A. J. Rose

Profile
- Position: Running back

Personal information
- Born: October 14, 1997 (age 28) Cleveland, Ohio, U.S.
- Listed height: 6 ft 1 in (1.85 m)
- Listed weight: 212 lb (96 kg)

Career information
- High school: Garfield Heights (Garfield Heights, Ohio)
- College: Kentucky
- NFL draft: 2021: undrafted

Career history
- Minnesota Vikings (2021–2022)*; Los Angeles Rams (2022)*; Montreal Alouettes (2023)*;
- * Offseason and/or practice squad member only
- Stats at Pro Football Reference

= A. J. Rose =

American football player (born 1997)

Asim Rose Jr. (born October 14, 1997) is an American professional football running back. He played college football at Kentucky.

==Early life==
Rose grew up in Cleveland, Ohio and attended Garfield Heights High School in Garfield Heights, Ohio.
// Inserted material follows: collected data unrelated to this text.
/-- Field that reports an IDE stream. -/
def ideFld : IdeStream → Fld
  | .io => Fld.cxlStatusIdeIo
  | .cachemem => Fld.cxlStatusIdeCm

/-- An IDE_KM message in the DOE session: keys that take force make the stream secure. -/
def ideKeys (st : IdeStream) (sets : Bool) : Act := fun s =>
  if !s.linkUp ∨ !sets ∨ !s.sec.sessions.contains .doe then []
  else seqA [if s.flag (ideFld st) then nothing else raise Vec.port, act [.fld (ideFld st) 1],
    match st with
    | .io => seqA [act [.port fun p => { p with ioInsecure := false }], sendPending]
    | .cachemem => nothing] s

/-! ## The commands -/

/-- PERST_DEASSERT (R282). -/
def execPerstDeassert (s : State) : Host.Outcome State Fault Refusal :=
  done (fun s => [.port fun p => { p with perst := false }] ++
    if s.power.hubReady ∧ s.port.perst then [.fld (Fld.clkDomState 11) 2, .fld Fld.cxlLinkState 1] else []) s

/-- CXL_LINK_UP (R282, R283, R284). -/
def execCxlLinkUp (rate width : Nat) (cacheOn : Bool) (s : State) : Host.Outcome State Fault Refusal :=
  done (linkComesUp rate width cacheOn) s

/-- CONFIG_REQUEST (R280, R282, R289, R292). -/
def execConfigRequest (request : ConfigRequest) (s : State) : Host.Outcome State Fault Refusal := done (configAnswer request) s

/-- CXL_LINK_DOWN (R283). -/
def execCxlLinkDown (s : State) : Host.Outcome State Fault Refusal := done (linkDown 1) s

/-- FUNCTION_LEVEL_RESET (R283, R296). -/
def execFunctionLevelReset (s : State) : Host.Outcome State Fault Refusal := done (whenA State.linkUp functionReset) s

/-- HOT_RESET (R283). -/
def execHotReset (s : State) : Host.Outcome State Fault Refusal := done (whenA State.linkUp functionReset) s

/-- SNOOP_INVALIDATION (R284). -/
def execSnoopInvalidation (line : WatchLine) (s : State) : Host.Outcome State Fault Refusal :=
  done (fun s => if s.linkUp ∧ s.watches line then seqA [act [.inc Fld.cxlCntSnoops 1], askLine line] s else []) s

/-- WATCHED_LINE_DATA (R284, R287). -/
def execWatchedLineData (line : WatchLine) (value : BitVec 32) (s : State) : Host.Outcome State Fault Refusal :=
  done (readEnds (WatchRead line) (.ok (leBytes 4 value.toNat))) s

/-- POLL_TICK (R286, Table 12.4). -/
def execPollTick (tails : List (RingId × HostResult)) (s : State) : Host.Outcome State Fault Refusal := done (pollTails tails) s

/-- HOST_READ_COMPLETION (R289, R405). -/
def execHostReadCompletion (what : HostRead) (result : HostResult) (s : State) : Host.Outcome State Fault Refusal :=
  done (readEnds what result) s

/-- CXL_CACHE_READ_TIMEOUT (R289, R405). -/
def execCxlCacheReadTimeout (what : HostRead) (s : State) : Host.Outcome State Fault Refusal := done (readTimeout false what) s

/-- CXL_IO_READ_TIMEOUT (R289, R405). -/
def execCxlIoReadTimeout (what : HostRead) (s : State) : Host.Outcome State Fault Refusal := done (readTimeout true what) s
As a senior, he became Garfield Heights' starting quarterback after an injury to the starter and passed for 616 yards and 10 touchdowns while rushing 94 times for 770 yards and 12 touchdowns.

==College career==
Rose was a member of the Kentucky Wildcats for five seasons, redshirting his true freshman year. Rose began to see significant playing time as a redshirt sophomore as the backup to Benny Snell and finished the season with 479 rushing yards with five touchdowns on 86 carries. He rushed 149 times for 826 yards and six touchdowns during his junior season. As a senior, Rose rushed for 666 yards and two touchdowns on 106 carries. Rose finished his collegiate career with 1,971 rushing yards and 13 rushing touchdowns with 30 receptions for 233 yards and one touchdown.

==Professional career==

===Minnesota Vikings===
Rose signed with the Minnesota Vikings as an undrafted free agent on May 4, 2021. He was waived as part of final roster cuts on August 31, 2021, and re-signed to the practice squad. Rose was cut by the Vikings on December 21 after being activated from the COVID-19 injured list, but re-signed with the team on December 23. He signed a reserve/future contract with the Vikings on January 10, 2022. He was waived on June 1, 2022.

===Los Angeles Rams===
On June 15, 2022, Rose signed with the Los Angeles Rams. He was waived on August 20.

===Montreal Alouettes===
Rose signed with the Montreal Alouettes of the Canadian Football League (CFL) on February 13, 2023. On June 3, 2023, Rose was released by the Alouettes.